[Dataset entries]
⟨

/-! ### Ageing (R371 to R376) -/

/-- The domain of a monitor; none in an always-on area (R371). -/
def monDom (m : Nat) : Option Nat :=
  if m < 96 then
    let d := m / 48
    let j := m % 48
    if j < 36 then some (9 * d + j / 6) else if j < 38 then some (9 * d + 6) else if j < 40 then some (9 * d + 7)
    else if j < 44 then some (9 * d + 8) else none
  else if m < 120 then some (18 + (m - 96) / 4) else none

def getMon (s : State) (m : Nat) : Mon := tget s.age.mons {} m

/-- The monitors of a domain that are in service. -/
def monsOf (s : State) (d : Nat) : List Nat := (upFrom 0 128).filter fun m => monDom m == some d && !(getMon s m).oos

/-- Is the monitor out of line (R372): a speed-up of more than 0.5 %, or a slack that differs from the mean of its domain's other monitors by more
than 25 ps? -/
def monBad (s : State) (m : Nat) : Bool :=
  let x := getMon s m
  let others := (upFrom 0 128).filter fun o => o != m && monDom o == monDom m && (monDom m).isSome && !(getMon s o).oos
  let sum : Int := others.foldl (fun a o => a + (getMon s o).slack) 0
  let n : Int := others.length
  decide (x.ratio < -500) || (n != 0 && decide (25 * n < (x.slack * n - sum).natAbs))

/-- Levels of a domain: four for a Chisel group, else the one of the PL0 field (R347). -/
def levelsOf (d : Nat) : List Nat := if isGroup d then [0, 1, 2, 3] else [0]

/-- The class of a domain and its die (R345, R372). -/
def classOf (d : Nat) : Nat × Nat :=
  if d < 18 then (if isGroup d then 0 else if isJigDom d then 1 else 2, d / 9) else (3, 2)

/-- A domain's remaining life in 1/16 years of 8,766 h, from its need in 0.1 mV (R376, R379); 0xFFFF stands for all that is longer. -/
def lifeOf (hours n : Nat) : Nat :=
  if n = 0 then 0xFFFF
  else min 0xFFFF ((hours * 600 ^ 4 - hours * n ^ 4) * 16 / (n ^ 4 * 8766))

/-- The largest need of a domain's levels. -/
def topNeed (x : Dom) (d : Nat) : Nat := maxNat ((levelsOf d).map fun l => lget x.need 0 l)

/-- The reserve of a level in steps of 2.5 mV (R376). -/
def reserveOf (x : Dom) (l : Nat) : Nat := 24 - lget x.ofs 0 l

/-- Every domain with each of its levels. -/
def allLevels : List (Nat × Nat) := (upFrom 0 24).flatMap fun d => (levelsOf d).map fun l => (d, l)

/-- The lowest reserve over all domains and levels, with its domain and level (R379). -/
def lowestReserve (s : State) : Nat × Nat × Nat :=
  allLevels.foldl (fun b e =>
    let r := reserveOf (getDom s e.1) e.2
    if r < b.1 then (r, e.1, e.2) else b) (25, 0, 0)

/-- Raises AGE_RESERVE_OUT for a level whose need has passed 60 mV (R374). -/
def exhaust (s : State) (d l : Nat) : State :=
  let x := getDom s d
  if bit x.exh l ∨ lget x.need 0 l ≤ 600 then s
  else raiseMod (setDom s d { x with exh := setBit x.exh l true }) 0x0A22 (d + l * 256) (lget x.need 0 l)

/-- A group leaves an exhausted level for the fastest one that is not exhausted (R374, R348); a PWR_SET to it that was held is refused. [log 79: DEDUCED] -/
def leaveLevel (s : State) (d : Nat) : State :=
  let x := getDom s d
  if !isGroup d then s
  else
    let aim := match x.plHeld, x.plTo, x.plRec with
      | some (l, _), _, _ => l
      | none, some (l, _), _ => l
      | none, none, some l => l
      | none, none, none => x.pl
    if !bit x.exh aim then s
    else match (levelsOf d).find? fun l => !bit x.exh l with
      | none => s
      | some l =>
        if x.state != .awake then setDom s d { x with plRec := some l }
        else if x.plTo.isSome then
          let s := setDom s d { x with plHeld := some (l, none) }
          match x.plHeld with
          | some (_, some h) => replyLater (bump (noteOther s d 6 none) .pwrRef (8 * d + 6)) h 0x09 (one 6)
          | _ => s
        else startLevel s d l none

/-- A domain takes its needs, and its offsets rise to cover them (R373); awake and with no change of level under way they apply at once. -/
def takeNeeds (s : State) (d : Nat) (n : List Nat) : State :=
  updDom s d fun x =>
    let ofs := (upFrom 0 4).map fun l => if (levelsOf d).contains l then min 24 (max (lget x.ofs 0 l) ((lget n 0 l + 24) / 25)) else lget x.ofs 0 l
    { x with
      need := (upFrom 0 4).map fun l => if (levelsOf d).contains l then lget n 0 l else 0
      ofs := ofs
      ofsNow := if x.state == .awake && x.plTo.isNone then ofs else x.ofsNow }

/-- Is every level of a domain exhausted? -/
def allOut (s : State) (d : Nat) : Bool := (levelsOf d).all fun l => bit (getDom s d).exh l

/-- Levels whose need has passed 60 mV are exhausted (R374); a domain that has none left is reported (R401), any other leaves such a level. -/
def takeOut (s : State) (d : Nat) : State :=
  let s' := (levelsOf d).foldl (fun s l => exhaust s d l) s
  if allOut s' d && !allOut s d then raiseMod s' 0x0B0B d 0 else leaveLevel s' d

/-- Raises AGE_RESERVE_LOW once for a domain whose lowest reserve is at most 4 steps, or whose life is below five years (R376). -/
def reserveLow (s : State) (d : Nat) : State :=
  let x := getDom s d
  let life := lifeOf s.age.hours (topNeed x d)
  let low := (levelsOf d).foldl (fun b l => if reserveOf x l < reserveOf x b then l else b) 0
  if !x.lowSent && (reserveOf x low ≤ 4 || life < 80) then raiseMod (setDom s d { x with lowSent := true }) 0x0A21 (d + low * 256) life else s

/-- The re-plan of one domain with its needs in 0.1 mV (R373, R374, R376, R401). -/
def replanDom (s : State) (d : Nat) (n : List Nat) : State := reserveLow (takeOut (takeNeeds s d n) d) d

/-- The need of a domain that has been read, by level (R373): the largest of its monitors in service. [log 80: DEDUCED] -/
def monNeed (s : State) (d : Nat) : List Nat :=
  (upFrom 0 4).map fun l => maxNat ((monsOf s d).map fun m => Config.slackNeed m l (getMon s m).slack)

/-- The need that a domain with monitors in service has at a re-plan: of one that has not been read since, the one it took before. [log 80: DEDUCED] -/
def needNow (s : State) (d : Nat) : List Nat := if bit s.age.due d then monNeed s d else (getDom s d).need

⟩

The problem:
Please return all of the entries shown above, exactly as they stand.

Result:
/-! ### Ageing (R371 to R376) -/

/-- The domain of a monitor; none in an always-on area (R371). -/
def monDom (m : Nat) : Option Nat :=
  if m < 96 then
    let d := m / 48
    let j := m % 48
    if j < 36 then some (9 * d + j / 6) else if j < 38 then some (9 * d + 6) else if j < 40 then some (9 * d + 7)
    else if j < 44 then some (9 * d + 8) else none
  else if m < 120 then some (18 + (m - 96) / 4) else none

def getMon (s : State) (m : Nat) : Mon := tget s.age.mons {} m

/-- The monitors of a domain that are in service. -/
def monsOf (s : State) (d : Nat) : List Nat := (upFrom 0 128).filter fun m => monDom m == some d && !(getMon s m).oos

/-- Is the monitor out of line (R372): a speed-up of more than 0.5 %, or a slack that differs from the mean of its domain's other monitors by more
than 25 ps? -/
def monBad (s : State) (m : Nat) : Bool :=
  let x := getMon s m
  let others := (upFrom 0 128).filter fun o => o != m && monDom o == monDom m && (monDom m).isSome && !(getMon s o).oos
  let sum : Int := others.foldl (fun a o => a + (getMon s o).slack) 0
  let n : Int := others.length
  decide (x.ratio < -500) || (n != 0 && decide (25 * n < (x.slack * n - sum).natAbs))

/-- Levels of a domain: four for a Chisel group, else the one of the PL0 field (R347). -/
def levelsOf (d : Nat) : List Nat := if isGroup d then [0, 1, 2, 3] else [0]

/-- The class of a domain and its die (R345, R372). -/
def classOf (d : Nat) : Nat × Nat :=
  if d < 18 then (if isGroup d then 0 else if isJigDom d then 1 else 2, d / 9) else (3, 2)

/-- A domain's remaining life in 1/16 years of 8,766 h, from its need in 0.1 mV (R376, R379); 0xFFFF stands for all that is longer. -/
def lifeOf (hours n : Nat) : Nat :=
  if n = 0 then 0xFFFF
  else min 0xFFFF ((hours * 600 ^ 4 - hours * n ^ 4) * 16 / (n ^ 4 * 8766))

/-- The largest need of a domain's levels. -/
def topNeed (x : Dom) (d : Nat) : Nat := maxNat ((levelsOf d).map fun l => lget x.need 0 l)

/-- The reserve of a level in steps of 2.5 mV (R376). -/
def reserveOf (x : Dom) (l : Nat) : Nat := 24 - lget x.ofs 0 l

/-- Every domain with each of its levels. -/
def allLevels : List (Nat × Nat) := (upFrom 0 24).flatMap fun d => (levelsOf d).map fun l => (d, l)

/-- The lowest reserve over all domains and levels, with its domain and level (R379). -/
def lowestReserve (s : State) : Nat × Nat × Nat :=
  allLevels.foldl (fun b e =>
    let r := reserveOf (getDom s e.1) e.2
    if r < b.1 then (r, e.1, e.2) else b) (25, 0, 0)

/-- Raises AGE_RESERVE_OUT for a level whose need has passed 60 mV (R374). -/
def exhaust (s : State) (d l : Nat) : State :=
  let x := getDom s d
  if bit x.exh l ∨ lget x.need 0 l ≤ 600 then s
  else raiseMod (setDom s d { x with exh := setBit x.exh l true }) 0x0A22 (d + l * 256) (lget x.need 0 l)

/-- A group leaves an exhausted level for the fastest one that is not exhausted (R374, R348); a PWR_SET to it that was held is refused. [log 79: DEDUCED] -/
def leaveLevel (s : State) (d : Nat) : State :=
  let x := getDom s d
  if !isGroup d then s
  else
    let aim := match x.plHeld, x.plTo, x.plRec with
      | some (l, _), _, _ => l
      | none, some (l, _), _ => l
      | none, none, some l => l
      | none, none, none => x.pl
    if !bit x.exh aim then s
    else match (levelsOf d).find? fun l => !bit x.exh l with
      | none => s
      | some l =>
        if x.state != .awake then setDom s d { x with plRec := some l }
        else if x.plTo.isSome then
          let s := setDom s d { x with plHeld := some (l, none) }
          match x.plHeld with
          | some (_, some h) => replyLater (bump (noteOther s d 6 none) .pwrRef (8 * d + 6)) h 0x09 (one 6)
          | _ => s
        else startLevel s d l none

/-- A domain takes its needs, and its offsets rise to cover them (R373); awake and with no change of level under way they apply at once. -/
def takeNeeds (s : State) (d : Nat) (n : List Nat) : State :=
  updDom s d fun x =>
    let ofs := (upFrom 0 4).map fun l => if (levelsOf d).contains l then min 24 (max (lget x.ofs 0 l) ((lget n 0 l + 24) / 25)) else lget x.ofs 0 l
    { x with
      need := (upFrom 0 4).map fun l => if (levelsOf d).contains l then lget n 0 l else 0
      ofs := ofs
      ofsNow := if x.state == .awake && x.plTo.isNone then ofs else x.ofsNow }

/-- Is every level of a domain exhausted? -/
def allOut (s : State) (d : Nat) : Bool := (levelsOf d).all fun l => bit (getDom s d).exh l

/-- Levels whose need has passed 60 mV are exhausted (R374); a domain that has none left is reported (R401), any other leaves such a level. -/
def takeOut (s : State) (d : Nat) : State :=
  let s' := (levelsOf d).foldl (fun s l => exhaust s d l) s
  if allOut s' d && !allOut s d then raiseMod s' 0x0B0B d 0 else leaveLevel s' d

/-- Raises AGE_RESERVE_LOW once for a domain whose lowest reserve is at most 4 steps, or whose life is below five years (R376). -/
def reserveLow (s : State) (d : Nat) : State :=
  let x := getDom s d
  let life := lifeOf s.age.hours (topNeed x d)
  let low := (levelsOf d).foldl (fun b l => if reserveOf x l < reserveOf x b then l else b) 0
  if !x.lowSent && (reserveOf x low ≤ 4 || life < 80) then raiseMod (setDom s d { x with lowSent := true }) 0x0A21 (d + low * 256) life else s

/-- The re-plan of one domain with its needs in 0.1 mV (R373, R374, R376, R401). -/
def replanDom (s : State) (d : Nat) (n : List Nat) : State := reserveLow (takeOut (takeNeeds s d n) d) d

/-- The need of a domain that has been read, by level (R373): the largest of its monitors in service. [log 80: DEDUCED] -/
def monNeed (s : State) (d : Nat) : List Nat :=
  (upFrom 0 4).map fun l => maxNat ((monsOf s d).map fun m => Config.slackNeed m l (getMon s m).slack)

/-- The need that a domain with monitors in service has at a re-plan: of one that has not been read since, the one it took before. [log 80: DEDUCED] -/
def needNow (s : State) (d : Nat) : List Nat := if bit s.age.due d then monNeed s d else (getDom s d).need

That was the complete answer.